Exercise -
Return the records verbatim.

Data section -
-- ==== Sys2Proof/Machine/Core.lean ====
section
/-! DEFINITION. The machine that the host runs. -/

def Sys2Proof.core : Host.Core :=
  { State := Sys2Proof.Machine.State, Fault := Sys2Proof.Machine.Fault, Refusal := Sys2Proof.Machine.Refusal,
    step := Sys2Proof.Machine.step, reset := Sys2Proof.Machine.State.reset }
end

Result for this exercise -
-- ==== Sys2Proof/Machine/Core.lean ====
section
/-! DEFINITION. The machine that the host runs. -/

def Sys2Proof.core : Host.Core :=
  { State := Sys2Proof.Machine.State, Fault := Sys2Proof.Machine.Fault, Refusal := Sys2Proof.Machine.Refusal,
    step := Sys2Proof.Machine.step, reset := Sys2Proof.Machine.State.reset }
end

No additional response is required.